Saved data entries:
○ ○ ○ ○

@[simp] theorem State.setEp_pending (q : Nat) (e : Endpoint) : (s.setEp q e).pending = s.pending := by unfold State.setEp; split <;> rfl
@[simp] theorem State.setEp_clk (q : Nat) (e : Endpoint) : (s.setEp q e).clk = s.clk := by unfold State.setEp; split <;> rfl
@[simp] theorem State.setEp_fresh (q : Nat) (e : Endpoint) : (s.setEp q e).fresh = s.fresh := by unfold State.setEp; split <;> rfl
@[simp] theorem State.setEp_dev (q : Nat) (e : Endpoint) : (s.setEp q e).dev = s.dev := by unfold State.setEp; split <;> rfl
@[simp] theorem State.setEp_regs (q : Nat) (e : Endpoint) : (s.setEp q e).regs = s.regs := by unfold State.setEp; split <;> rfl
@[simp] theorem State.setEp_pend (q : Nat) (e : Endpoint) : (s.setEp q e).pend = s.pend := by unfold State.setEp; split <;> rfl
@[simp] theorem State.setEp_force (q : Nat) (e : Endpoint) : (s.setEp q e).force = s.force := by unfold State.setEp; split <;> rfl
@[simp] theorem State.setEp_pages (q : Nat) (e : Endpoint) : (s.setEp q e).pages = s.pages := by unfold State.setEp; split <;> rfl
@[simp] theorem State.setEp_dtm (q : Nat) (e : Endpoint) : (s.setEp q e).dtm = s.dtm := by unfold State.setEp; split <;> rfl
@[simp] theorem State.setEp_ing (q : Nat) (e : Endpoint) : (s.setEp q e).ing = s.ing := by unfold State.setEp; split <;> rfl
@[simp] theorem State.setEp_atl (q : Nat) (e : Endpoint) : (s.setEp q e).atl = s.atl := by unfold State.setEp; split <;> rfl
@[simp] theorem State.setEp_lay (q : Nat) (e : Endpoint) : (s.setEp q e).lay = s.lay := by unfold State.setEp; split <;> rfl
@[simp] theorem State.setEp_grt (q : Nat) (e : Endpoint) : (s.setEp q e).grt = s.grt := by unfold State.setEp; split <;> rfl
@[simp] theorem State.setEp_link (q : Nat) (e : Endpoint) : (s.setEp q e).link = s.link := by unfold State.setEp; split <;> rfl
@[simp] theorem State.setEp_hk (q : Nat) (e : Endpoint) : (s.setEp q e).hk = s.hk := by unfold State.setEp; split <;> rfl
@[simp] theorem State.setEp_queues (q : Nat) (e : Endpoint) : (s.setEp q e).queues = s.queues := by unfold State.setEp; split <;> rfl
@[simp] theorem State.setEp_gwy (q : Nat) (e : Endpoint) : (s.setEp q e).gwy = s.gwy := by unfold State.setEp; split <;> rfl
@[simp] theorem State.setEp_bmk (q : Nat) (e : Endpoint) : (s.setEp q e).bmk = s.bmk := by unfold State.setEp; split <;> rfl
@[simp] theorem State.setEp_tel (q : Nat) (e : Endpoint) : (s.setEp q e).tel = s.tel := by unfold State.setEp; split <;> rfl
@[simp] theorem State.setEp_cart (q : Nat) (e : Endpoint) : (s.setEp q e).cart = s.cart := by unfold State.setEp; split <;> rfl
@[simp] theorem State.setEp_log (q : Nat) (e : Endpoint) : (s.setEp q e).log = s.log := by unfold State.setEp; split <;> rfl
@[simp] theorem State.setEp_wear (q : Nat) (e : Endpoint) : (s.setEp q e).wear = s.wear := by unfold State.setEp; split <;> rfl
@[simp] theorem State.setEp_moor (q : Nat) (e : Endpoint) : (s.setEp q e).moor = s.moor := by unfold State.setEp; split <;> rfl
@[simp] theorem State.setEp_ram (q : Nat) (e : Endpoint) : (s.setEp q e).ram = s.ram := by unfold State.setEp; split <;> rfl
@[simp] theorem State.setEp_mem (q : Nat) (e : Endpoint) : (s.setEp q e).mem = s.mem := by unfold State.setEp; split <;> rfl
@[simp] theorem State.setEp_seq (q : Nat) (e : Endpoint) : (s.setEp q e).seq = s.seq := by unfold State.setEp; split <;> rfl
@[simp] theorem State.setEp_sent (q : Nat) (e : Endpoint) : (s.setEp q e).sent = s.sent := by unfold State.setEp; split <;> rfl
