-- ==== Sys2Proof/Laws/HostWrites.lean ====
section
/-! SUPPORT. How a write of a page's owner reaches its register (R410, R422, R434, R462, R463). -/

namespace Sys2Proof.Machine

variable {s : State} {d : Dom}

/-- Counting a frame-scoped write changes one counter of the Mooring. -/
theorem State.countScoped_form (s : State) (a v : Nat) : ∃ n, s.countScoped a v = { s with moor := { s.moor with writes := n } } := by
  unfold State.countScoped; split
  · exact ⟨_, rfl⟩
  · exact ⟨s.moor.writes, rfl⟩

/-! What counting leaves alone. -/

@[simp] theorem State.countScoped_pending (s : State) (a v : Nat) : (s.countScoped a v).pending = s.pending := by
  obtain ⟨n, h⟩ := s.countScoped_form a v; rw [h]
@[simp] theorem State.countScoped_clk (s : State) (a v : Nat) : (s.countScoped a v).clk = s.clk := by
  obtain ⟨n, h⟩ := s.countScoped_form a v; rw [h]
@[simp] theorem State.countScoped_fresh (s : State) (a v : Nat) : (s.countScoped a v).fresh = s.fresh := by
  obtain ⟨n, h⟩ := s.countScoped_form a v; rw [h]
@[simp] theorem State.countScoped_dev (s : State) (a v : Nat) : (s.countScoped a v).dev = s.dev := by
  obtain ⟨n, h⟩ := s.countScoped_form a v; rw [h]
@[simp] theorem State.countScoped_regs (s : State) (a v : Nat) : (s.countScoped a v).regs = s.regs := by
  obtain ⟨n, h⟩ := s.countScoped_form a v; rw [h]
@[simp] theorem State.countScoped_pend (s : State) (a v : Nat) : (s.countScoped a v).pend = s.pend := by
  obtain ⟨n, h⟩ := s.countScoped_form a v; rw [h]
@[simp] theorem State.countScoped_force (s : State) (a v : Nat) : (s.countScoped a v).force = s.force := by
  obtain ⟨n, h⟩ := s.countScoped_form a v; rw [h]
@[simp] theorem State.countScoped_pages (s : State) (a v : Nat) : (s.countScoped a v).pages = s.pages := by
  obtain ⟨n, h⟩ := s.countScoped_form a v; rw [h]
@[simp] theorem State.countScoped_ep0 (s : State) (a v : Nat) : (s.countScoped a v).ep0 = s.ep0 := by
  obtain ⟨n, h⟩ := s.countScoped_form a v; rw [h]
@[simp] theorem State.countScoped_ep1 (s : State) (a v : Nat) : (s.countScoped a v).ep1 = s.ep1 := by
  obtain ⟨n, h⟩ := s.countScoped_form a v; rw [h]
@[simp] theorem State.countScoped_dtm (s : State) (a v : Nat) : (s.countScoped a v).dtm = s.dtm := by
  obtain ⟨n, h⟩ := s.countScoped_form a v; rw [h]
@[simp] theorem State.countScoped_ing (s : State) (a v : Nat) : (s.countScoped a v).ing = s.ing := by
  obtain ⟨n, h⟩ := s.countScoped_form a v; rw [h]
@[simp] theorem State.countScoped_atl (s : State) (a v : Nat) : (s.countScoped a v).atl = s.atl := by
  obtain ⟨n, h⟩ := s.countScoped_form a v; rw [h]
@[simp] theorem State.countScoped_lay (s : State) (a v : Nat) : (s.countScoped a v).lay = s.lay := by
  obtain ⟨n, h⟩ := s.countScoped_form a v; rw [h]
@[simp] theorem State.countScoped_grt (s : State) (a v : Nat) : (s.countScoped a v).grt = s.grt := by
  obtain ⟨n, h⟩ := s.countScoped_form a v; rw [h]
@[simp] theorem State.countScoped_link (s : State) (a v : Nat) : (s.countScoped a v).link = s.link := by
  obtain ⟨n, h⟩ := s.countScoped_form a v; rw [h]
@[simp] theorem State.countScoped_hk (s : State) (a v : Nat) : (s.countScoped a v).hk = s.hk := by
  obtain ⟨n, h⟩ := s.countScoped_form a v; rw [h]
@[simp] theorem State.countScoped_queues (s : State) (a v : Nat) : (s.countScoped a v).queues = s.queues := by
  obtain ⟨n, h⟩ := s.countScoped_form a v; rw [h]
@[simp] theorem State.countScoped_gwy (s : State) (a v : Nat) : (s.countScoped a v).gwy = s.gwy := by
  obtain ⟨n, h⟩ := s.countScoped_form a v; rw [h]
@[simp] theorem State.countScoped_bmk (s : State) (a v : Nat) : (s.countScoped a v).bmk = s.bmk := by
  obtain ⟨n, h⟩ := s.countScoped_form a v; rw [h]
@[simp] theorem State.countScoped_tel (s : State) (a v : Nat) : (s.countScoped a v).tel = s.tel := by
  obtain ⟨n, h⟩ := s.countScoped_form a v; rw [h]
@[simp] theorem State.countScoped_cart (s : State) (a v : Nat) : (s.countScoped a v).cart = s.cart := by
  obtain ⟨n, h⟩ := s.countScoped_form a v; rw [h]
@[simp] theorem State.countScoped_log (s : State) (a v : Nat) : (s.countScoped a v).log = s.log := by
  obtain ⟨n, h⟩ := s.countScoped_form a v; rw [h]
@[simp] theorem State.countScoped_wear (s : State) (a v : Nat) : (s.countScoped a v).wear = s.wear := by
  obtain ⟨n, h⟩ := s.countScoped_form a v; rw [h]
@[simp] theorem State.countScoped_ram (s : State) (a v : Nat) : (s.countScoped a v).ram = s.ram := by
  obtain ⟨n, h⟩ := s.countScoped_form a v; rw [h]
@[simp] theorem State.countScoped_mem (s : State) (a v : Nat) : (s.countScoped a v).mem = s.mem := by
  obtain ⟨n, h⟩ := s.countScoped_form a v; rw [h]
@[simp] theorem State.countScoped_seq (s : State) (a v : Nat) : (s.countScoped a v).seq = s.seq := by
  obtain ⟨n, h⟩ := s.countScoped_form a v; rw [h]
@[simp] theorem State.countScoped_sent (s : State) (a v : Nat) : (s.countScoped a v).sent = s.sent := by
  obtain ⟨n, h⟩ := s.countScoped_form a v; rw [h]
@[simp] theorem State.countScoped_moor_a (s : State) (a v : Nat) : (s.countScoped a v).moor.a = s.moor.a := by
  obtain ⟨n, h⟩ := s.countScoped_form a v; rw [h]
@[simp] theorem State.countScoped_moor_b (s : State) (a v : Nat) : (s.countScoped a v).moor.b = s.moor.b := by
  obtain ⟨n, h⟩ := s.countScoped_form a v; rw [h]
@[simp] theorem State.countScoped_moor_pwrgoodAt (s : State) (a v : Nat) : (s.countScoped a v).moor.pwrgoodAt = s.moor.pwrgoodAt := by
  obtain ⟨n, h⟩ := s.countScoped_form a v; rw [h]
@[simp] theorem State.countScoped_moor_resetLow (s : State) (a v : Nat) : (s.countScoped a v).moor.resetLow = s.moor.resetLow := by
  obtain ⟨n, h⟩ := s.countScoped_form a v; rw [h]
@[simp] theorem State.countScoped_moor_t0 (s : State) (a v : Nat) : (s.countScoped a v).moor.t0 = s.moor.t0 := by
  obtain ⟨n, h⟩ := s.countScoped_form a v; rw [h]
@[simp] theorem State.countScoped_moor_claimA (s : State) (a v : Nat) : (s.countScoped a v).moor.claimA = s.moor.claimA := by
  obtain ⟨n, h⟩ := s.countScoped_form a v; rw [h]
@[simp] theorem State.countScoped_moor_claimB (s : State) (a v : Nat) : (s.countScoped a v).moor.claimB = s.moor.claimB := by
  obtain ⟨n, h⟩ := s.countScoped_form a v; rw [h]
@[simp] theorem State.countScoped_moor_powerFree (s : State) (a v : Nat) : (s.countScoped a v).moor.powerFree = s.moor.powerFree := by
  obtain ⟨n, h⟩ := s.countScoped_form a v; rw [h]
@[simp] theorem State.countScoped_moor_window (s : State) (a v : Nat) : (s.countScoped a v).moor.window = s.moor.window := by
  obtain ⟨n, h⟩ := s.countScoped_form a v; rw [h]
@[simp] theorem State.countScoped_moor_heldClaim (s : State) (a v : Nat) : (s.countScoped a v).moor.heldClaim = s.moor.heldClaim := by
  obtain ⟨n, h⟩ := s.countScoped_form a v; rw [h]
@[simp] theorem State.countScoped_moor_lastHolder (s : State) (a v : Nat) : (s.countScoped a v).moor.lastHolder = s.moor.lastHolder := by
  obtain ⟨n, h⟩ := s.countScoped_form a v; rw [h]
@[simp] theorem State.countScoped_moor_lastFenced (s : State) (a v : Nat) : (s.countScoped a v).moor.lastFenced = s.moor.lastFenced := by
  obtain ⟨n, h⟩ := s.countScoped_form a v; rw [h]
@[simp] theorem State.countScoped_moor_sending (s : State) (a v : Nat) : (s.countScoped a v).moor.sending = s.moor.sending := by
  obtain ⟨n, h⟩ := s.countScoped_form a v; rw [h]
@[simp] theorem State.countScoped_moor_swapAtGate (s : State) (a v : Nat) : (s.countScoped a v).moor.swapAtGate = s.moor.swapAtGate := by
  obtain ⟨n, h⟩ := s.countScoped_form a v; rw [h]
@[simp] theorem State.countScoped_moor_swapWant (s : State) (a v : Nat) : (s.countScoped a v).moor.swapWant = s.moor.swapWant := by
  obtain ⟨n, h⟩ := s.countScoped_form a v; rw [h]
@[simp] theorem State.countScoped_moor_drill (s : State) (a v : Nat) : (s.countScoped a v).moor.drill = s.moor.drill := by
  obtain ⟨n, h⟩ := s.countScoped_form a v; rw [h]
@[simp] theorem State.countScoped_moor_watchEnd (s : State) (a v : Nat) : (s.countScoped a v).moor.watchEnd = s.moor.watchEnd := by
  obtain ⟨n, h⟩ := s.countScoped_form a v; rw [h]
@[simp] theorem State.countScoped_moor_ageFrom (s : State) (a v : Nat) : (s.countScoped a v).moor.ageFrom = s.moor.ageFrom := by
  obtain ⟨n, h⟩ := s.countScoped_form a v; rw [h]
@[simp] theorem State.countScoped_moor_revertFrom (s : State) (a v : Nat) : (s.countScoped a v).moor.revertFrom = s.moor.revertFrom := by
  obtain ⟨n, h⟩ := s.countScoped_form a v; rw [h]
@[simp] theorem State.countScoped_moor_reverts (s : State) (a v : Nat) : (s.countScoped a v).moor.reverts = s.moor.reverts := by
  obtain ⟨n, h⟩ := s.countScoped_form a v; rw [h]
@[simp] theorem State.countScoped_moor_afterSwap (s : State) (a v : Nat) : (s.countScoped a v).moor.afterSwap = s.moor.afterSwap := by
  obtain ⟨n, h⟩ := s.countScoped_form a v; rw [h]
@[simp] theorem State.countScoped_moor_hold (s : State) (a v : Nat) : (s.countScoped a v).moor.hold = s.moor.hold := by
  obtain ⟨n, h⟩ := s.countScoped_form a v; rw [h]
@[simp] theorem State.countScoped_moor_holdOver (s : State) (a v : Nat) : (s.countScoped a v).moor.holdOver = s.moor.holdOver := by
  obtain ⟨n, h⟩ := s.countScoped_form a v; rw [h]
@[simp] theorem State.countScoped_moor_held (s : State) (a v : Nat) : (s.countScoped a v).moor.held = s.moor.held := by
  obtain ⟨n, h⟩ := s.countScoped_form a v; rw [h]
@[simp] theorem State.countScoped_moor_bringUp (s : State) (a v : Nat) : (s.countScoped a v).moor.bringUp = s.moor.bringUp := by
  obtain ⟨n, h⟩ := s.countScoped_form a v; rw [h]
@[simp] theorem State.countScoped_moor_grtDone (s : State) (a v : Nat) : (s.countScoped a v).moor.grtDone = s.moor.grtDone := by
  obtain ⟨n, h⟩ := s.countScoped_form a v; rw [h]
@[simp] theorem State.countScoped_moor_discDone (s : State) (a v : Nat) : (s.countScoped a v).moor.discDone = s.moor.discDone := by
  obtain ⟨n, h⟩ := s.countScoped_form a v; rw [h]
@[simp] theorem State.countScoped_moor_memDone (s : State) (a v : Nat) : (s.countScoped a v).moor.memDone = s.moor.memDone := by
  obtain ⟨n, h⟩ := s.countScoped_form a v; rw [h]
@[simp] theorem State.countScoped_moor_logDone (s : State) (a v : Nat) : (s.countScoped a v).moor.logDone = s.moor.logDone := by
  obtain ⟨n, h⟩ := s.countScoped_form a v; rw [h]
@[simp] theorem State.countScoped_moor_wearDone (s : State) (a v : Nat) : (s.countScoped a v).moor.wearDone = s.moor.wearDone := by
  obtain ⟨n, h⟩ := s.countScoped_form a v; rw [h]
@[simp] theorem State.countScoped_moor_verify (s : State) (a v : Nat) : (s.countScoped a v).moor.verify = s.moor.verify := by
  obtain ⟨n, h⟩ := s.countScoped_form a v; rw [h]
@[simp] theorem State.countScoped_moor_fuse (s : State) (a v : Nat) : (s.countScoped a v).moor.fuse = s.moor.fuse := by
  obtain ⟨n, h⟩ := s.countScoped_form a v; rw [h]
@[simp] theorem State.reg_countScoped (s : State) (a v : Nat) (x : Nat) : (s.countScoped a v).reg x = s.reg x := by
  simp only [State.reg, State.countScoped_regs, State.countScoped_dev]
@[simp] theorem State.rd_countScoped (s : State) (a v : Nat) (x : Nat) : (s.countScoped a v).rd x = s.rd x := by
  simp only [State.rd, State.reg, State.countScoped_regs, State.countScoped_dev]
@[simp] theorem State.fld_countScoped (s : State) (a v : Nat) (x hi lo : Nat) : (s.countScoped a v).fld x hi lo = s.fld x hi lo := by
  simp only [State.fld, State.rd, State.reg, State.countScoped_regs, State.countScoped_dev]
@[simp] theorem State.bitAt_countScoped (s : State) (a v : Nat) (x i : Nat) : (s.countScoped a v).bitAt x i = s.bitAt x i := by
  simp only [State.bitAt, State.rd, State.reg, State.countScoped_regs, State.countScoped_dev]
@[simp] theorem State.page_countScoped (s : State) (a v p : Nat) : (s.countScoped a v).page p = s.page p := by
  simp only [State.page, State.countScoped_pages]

○ ○ ○ ○

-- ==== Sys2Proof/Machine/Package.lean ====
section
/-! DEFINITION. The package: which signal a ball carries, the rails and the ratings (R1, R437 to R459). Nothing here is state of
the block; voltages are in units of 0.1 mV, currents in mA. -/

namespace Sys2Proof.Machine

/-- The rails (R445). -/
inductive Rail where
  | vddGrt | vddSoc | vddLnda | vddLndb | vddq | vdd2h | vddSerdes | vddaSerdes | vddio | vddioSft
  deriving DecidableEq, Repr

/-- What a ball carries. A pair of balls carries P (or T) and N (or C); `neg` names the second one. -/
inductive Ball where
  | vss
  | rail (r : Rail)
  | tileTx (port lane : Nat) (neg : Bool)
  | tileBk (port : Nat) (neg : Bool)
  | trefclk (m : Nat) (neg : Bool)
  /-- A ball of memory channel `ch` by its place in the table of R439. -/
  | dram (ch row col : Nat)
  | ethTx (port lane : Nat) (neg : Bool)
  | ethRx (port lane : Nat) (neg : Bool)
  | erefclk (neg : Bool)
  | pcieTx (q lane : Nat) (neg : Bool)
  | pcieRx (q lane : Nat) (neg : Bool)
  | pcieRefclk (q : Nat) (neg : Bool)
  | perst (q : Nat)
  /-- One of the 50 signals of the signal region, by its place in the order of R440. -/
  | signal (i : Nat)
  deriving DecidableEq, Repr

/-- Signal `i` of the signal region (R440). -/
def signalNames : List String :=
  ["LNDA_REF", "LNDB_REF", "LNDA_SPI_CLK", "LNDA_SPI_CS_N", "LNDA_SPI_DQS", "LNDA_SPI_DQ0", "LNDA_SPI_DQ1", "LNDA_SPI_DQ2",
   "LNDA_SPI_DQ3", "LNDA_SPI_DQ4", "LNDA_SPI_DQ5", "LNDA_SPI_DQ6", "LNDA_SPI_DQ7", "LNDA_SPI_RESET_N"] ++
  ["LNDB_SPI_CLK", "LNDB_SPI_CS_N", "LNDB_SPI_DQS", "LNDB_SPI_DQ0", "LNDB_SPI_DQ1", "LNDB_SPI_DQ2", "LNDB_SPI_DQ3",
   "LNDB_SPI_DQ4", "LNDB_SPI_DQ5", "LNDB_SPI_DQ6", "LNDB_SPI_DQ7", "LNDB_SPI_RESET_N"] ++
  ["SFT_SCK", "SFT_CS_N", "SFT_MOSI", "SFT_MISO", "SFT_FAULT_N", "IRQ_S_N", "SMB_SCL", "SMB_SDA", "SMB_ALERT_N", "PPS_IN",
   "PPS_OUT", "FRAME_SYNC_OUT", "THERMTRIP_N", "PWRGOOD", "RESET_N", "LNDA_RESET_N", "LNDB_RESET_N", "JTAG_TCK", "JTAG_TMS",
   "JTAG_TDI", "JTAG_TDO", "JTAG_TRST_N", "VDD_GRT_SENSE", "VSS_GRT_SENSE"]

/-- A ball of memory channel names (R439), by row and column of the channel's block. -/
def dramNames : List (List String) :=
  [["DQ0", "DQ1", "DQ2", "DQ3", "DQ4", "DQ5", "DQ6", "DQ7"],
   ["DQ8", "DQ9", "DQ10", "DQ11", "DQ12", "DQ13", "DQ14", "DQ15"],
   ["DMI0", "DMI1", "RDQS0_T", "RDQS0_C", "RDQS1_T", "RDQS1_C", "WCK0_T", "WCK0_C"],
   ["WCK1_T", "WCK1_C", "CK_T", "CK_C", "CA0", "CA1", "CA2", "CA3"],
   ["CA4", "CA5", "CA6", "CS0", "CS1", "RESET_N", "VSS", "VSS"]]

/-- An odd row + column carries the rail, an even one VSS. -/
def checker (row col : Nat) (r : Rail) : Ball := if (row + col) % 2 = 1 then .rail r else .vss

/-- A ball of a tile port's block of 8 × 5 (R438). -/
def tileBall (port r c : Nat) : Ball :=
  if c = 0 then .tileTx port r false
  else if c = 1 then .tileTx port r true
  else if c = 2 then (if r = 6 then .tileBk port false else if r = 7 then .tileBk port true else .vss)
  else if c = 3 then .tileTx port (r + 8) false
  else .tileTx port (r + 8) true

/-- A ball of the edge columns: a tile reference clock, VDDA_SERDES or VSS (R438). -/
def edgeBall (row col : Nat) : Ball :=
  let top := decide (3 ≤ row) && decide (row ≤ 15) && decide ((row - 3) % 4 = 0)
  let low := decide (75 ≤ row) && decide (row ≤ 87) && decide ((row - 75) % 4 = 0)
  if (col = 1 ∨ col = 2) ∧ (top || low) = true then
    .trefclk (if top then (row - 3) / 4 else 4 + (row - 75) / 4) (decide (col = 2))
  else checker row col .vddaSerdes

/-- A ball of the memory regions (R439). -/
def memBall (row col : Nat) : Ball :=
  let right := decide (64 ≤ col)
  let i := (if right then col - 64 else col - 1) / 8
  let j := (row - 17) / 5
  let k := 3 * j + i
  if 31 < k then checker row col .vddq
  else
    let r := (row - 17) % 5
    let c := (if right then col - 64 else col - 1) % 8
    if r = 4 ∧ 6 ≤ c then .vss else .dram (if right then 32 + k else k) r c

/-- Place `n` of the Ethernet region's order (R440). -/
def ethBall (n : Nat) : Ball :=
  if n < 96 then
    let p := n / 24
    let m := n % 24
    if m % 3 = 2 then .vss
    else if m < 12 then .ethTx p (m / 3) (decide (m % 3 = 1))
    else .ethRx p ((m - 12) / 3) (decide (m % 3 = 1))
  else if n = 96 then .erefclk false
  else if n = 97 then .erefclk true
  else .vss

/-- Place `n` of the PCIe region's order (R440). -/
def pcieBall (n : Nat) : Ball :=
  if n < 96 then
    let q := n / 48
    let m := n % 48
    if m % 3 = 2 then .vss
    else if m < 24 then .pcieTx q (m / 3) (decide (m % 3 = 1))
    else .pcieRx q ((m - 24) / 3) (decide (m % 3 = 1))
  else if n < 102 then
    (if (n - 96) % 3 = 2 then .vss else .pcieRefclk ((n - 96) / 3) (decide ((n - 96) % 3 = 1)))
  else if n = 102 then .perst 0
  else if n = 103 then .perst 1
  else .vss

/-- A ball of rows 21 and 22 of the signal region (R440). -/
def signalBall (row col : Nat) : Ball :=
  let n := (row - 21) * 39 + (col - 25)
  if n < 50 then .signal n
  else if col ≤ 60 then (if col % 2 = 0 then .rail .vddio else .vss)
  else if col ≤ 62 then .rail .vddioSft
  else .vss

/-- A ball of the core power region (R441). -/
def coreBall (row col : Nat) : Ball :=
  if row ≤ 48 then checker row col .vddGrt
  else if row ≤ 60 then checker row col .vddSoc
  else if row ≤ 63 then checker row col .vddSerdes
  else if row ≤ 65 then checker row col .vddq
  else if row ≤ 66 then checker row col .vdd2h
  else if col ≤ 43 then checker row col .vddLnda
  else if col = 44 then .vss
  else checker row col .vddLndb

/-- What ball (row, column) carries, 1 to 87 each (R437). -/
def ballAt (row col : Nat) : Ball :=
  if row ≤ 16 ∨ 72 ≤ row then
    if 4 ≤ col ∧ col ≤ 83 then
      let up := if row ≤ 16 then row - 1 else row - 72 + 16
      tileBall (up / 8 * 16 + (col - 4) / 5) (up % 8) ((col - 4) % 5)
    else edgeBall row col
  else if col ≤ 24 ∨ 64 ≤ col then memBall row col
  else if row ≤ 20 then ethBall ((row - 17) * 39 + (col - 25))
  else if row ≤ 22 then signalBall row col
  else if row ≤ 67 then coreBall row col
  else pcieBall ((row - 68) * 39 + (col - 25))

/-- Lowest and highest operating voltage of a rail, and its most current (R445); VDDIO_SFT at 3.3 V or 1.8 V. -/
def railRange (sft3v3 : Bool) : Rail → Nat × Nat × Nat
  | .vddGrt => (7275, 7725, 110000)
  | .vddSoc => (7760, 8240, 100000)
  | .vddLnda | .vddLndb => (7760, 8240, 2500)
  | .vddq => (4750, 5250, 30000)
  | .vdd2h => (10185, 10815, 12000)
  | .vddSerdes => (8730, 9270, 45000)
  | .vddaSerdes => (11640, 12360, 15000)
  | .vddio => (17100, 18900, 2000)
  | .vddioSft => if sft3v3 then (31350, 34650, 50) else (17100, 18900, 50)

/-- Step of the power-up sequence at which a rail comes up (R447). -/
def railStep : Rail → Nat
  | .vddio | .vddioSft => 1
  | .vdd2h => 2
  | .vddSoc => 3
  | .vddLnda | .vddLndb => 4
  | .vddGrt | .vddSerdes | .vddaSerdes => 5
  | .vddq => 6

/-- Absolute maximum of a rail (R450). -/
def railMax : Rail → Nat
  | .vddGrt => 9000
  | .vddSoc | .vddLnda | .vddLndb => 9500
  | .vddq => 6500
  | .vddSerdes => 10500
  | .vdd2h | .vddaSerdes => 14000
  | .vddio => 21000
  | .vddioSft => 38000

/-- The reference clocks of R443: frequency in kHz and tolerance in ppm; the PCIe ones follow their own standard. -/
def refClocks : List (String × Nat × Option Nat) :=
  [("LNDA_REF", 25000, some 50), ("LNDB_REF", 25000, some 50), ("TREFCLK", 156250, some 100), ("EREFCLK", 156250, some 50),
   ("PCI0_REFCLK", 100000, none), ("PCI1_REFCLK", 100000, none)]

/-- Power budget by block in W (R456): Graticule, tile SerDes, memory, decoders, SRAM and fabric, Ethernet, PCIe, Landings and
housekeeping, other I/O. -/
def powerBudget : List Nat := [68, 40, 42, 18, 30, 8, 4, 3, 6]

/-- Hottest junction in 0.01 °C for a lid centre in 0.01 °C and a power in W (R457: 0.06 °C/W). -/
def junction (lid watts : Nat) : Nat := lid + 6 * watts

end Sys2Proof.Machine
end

○ ○ ○ ○

* Exercise objective
Starting with the line that holds "s.moor.held := by" and ending with the line that holds "s.rd x := by", retype every line in the data above exactly, and nothing else.

* Result of the task
@[simp] theorem State.countScoped_moor_held (s : State) (a v : Nat) : (s.countScoped a v).moor.held = s.moor.held := by
  obtain ⟨n, h⟩ := s.countScoped_form a v; rw [h]
@[simp] theorem State.countScoped_moor_bringUp (s : State) (a v : Nat) : (s.countScoped a v).moor.bringUp = s.moor.bringUp := by
  obtain ⟨n, h⟩ := s.countScoped_form a v; rw [h]
@[simp] theorem State.countScoped_moor_grtDone (s : State) (a v : Nat) : (s.countScoped a v).moor.grtDone = s.moor.grtDone := by
  obtain ⟨n, h⟩ := s.countScoped_form a v; rw [h]
@[simp] theorem State.countScoped_moor_discDone (s : State) (a v : Nat) : (s.countScoped a v).moor.discDone = s.moor.discDone := by
  obtain ⟨n, h⟩ := s.countScoped_form a v; rw [h]
@[simp] theorem State.countScoped_moor_memDone (s : State) (a v : Nat) : (s.countScoped a v).moor.memDone = s.moor.memDone := by
  obtain ⟨n, h⟩ := s.countScoped_form a v; rw [h]
@[simp] theorem State.countScoped_moor_logDone (s : State) (a v : Nat) : (s.countScoped a v).moor.logDone = s.moor.logDone := by
  obtain ⟨n, h⟩ := s.countScoped_form a v; rw [h]
@[simp] theorem State.countScoped_moor_wearDone (s : State) (a v : Nat) : (s.countScoped a v).moor.wearDone = s.moor.wearDone := by
  obtain ⟨n, h⟩ := s.countScoped_form a v; rw [h]
@[simp] theorem State.countScoped_moor_verify (s : State) (a v : Nat) : (s.countScoped a v).moor.verify = s.moor.verify := by
  obtain ⟨n, h⟩ := s.countScoped_form a v; rw [h]
@[simp] theorem State.countScoped_moor_fuse (s : State) (a v : Nat) : (s.countScoped a v).moor.fuse = s.moor.fuse := by
  obtain ⟨n, h⟩ := s.countScoped_form a v; rw [h]
@[simp] theorem State.reg_countScoped (s : State) (a v : Nat) (x : Nat) : (s.countScoped a v).reg x = s.reg x := by
  simp only [State.reg, State.countScoped_regs, State.countScoped_dev]
@[simp] theorem State.rd_countScoped (s : State) (a v : Nat) (x : Nat) : (s.countScoped a v).rd x = s.rd x := by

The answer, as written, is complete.